Physicians spend the majority of the consultation time talking, typically discussing medical or technical issues (Detmar, Muller, Wever, Schornagel, & Aaronson, 2001; Hack, et al., 2005; Ong, et al., 1995), or asking close-ended questions (Ong, et al., 1995). While providing technically important information, physicians often appear to misunderstand the type of information that is valuable to patients (i.e., specifics of how treatment will affect patient quality of life) or have difficulty assessing symptoms and needs completely (Hack, et al., 2005; Ong, et al., 1995). With respect to psychosocial issues, what physicians and patients are willing to discuss, and who initiates that discussion, depends upon the topic, the physician’s attitude toward discussing psychosocial aspects of care, time constraints, and patient-related factors (e.g. age, gender) (Detmar, Aaronson, Wever, Muller & Schornagel, 2000; Detmar, et al., 2001; Hack, et al., 2005).

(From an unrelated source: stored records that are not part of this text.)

/-! ### Reads -/

/-- A byte as an operation reads it (R108): its thread's unreleased store that precedes the command, the core's outgoing
write, the home's byte; or, where its group has written the byte since the acceptance, that or the older one (R109, log 9). -/
def State.opByte (s : State) (o : EngOp) (p : Loc) : Byte :=
  let now := (youngestByte ((s.crew o.crew).storesBefore o.id) o.lane p).getD (s.sentByte o.crew.core p)
  match s.net.raced.find? (fun x => x.op == o.id && x.loc == p) with
  | some x => if Config.freeNewer (s.freeCtr + p.num) then now else x.old
  | none => now

/-- The descriptor copies of a block as an operation reads them (R73, R108). -/
def State.opDesc (s : State) (o : EngOp) (p : Loc) : Nat × Nat :=
  match youngestDesc ((s.crew o.crew).storesBefore o.id) o.lane p with
  | some d => (d, d)
  | none => s.sentDesc o.crew.core p

/-- What an operation's read of a block fails on (R73, R339, R347). -/
def State.opFault (s : State) (o : EngOp) (p : Loc) : Option Nat := s.blockFault (s.opDesc o p) p

/-- Bytes as an operation reads them. -/
def State.opBytes (s : State) (o : EngOp) (p : Loc) (n : Nat) : List Byte := (upTo n).map (fun k => s.opByte o (p.plus k))

/-- The start of an operation's allocation in its core's scratchpad. -/
def State.opBase (s : State) (o : EngOp) : Nat := ((s.group o.crew.core o.gslot).map (fun g => g.scrBase)).getD 0

/-- The latch as an operation finds it: the last RCON into it before the operation in its unit's order, else its contents
(R363). -/
def State.latchFor (s : State) (o : EngOp) : List Byte × List Nat :=
  let l := (opsBefore (s.engineOps o.crew.core 4) o.id).filter (fun x => x.work.fillsLatch && !x.dead)
  match l.getLast?.map EngOp.work with
  | some (.rcon _ _ data descs _) => (data, descs.map (fun d => d.1))
  | _ => ((s.core o.crew.core).latch.data, (s.core o.crew.core).latch.descs)

/-- What a tile operation reads with. -/
def State.fetcher (s : State) (o : EngOp) : Fetcher :=
  let base := s.opBase o
  let latch := s.latchFor o
  { bytes := fun off n => s.opBytes o (.scratch o.crew.core (base + off)) n
    descs := fun off =>
      let p := Loc.scratch o.crew.core (base + off)
      match s.opFault o p with
      | some c => .error c
      | none => .ok (s.opDesc o p).1
    size := ((s.group o.crew.core o.gslot).map (fun g => g.scrLen)).getD 0
    latch := latch.1, latchDescs := latch.2 }

/-! ### Starts -/

/-- The cycle an RCON into the latch that an operation reads began its transfer. -/
def State.latchStart (s : State) (o : EngOp) : Nat :=
  let l := (opsBefore (s.engineOps o.crew.core 4) o.id).filter (fun x => x.work.fillsLatch && !x.dead)
  match l.getLast?.map EngOp.work with
  | some (.rcon _ start _ _ _) => start
  | _ => 0

/-- The bytes of a copy. -/
def runsLength (l : List CopyRun) : Nat := (l.map (fun x => x.len)).sum

/-- The cycles a chunk's reading takes: 64 bytes a cycle (R337). -/
def chunkCycles (runs : List CopyRun) (step : Nat) : Nat :=
  (min Config.chunk (runsLength runs - Config.chunk * step) + 63) / 64

/-- The copy of the base that an operation pays before its first step when it is due (R169). -/
def State.forkCycles (s : State) (core : Nat) (o : EngOp) : Nat :=
  match o.work.tile with
  | some k => if o.work.writesTile && !(s.tile core o.gslot k).forked then 32 else 0
  | none => 0

/-- A drain's cycles before its first row, beside the tile's copy (R388). -/
def State.drainCycles (s : State) (core : Nat) (o : EngOp) (p : TileDrain) : Nat :=
  (if (s.tile core o.gslot p.tile).status.getLsbD 0 then 16 else 0) + (if p.choose then 16 else 0)

/-- The cycle in which the first step of an operation that starts now completes (R337, R354, R363, R388). -/
def State.firstStepAt (s : State) (core : Nat) (o : EngOp) : Nat :=
  let t := s.cycle + s.forkCycles core o
  match o.work with
  | .copy runs _ => s.cycle + 40 + chunkCycles runs o.step
  | .mul p =>
    let t1 := t + (if p.rows.isSome then 16 else 0)
    (if p.boff.isNone then max t1 (s.latchStart o + 10) else t1) + (s.fetcher o).stepCycles p o.step
  | .drain p => t + s.drainCycles core o p + 2
  | .tzero _ => t + 16
  | .tload _ _ chk => t + 256 + (if chk then 9 else 0)
  | .tstat _ _ _ _ => t + 4
  | .rcon _ start _ _ _ => max s.cycle (start + 10)
  | .subs _ => s.cycle

/-- The cycle by which an operation that starts now has read its last byte, when that is known at its start. -/
def State.readAtStart (s : State) (o : EngOp) : Option Nat :=
  match o.work with
  | .copy runs _ => if runsLength runs == 0 then some (s.cycle + 40) else none
  | .rcon _ start _ _ _ => some (max s.cycle (start + 4))
  | _ => none

/-- The live tile becomes a copy of the base as a write starts (R169). A multiply's start clears FAULT and STEPS (R362). -/
def State.forkTile (s : State) (core : Nat) (o : EngOp) : State :=
  match o.work.tile with
  | some k =>
    let s1 := if o.work.writesTile then
        s.modTile core o.gslot k (fun t => if t.forked then t else { t with live := t.base, forked := true })
      else s
    (match o.work with
     | .mul _ => if o.step == 0 then s1.modTile core o.gslot k (fun t => { t with status := t.status &&& 0xFFFD#32 }) else s1
     | _ => s1)
  | none => s

/-- No copy of a tile's base occupies an engine (R170). -/
def State.engineFree (s : State) (core unit : Nat) : Bool :=
  (((s.core core).engines[unit]?).map (fun e => decide (e.freeAt ≤ s.cycle))).getD true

Authors suggest oncologists may not provide complete information or may actively withhold information due to: discomfort with their own EOL communication skills or knowledge (Ong, et al., 1995; Stiefel, 2006), clinical uncertainty (Christakis, 1999), a sense of failing the dying patient or facing the patient’s (unrealistic) expectations (Stiefel, 2006), fear of creating or worsening patient or caregiver distress (Helft, 2005; Ong, et al., 1995; Stiefel, 2006;), time constraints (Hack, et al., 2005), and patient characteristics and communication style (Street, 1991). Some authors cite collusion between physicians and patients, preferring not to discuss or to delay discussion of diagnosis, prognosis or EOL options either due to patient preference, cultural norms, a paternalistic sense of what is best for the patient, personal discomfort, or concerns of patient distress (Helft, 2005; Mack, et al., 2007; The, et al., 2000).

Empirical results suggest that physicians often do not disclose the terminal prognosis to their patients or do not do so in a manner that facilitates patient acceptance (Chan & Woodruff 1997; Cherlin, et al., 2005; Glare, et al., 2003; Hagerty,et al., 2005). In the Coping with Cancer (CwC) study, approximately 30% of patients reported being given their prognosis by their physician at baseline, despite study entry criteria that included metastatic disease, failure of first-line chemotherapy and life expectancy of six months or less (Wright, et al., 2008). In the Connecticut Hospice study less than half of the bereaved caregivers reported being told the patient’s life expectancy despite the patient being enrolled in hospice (Cherlin, et al., 2005).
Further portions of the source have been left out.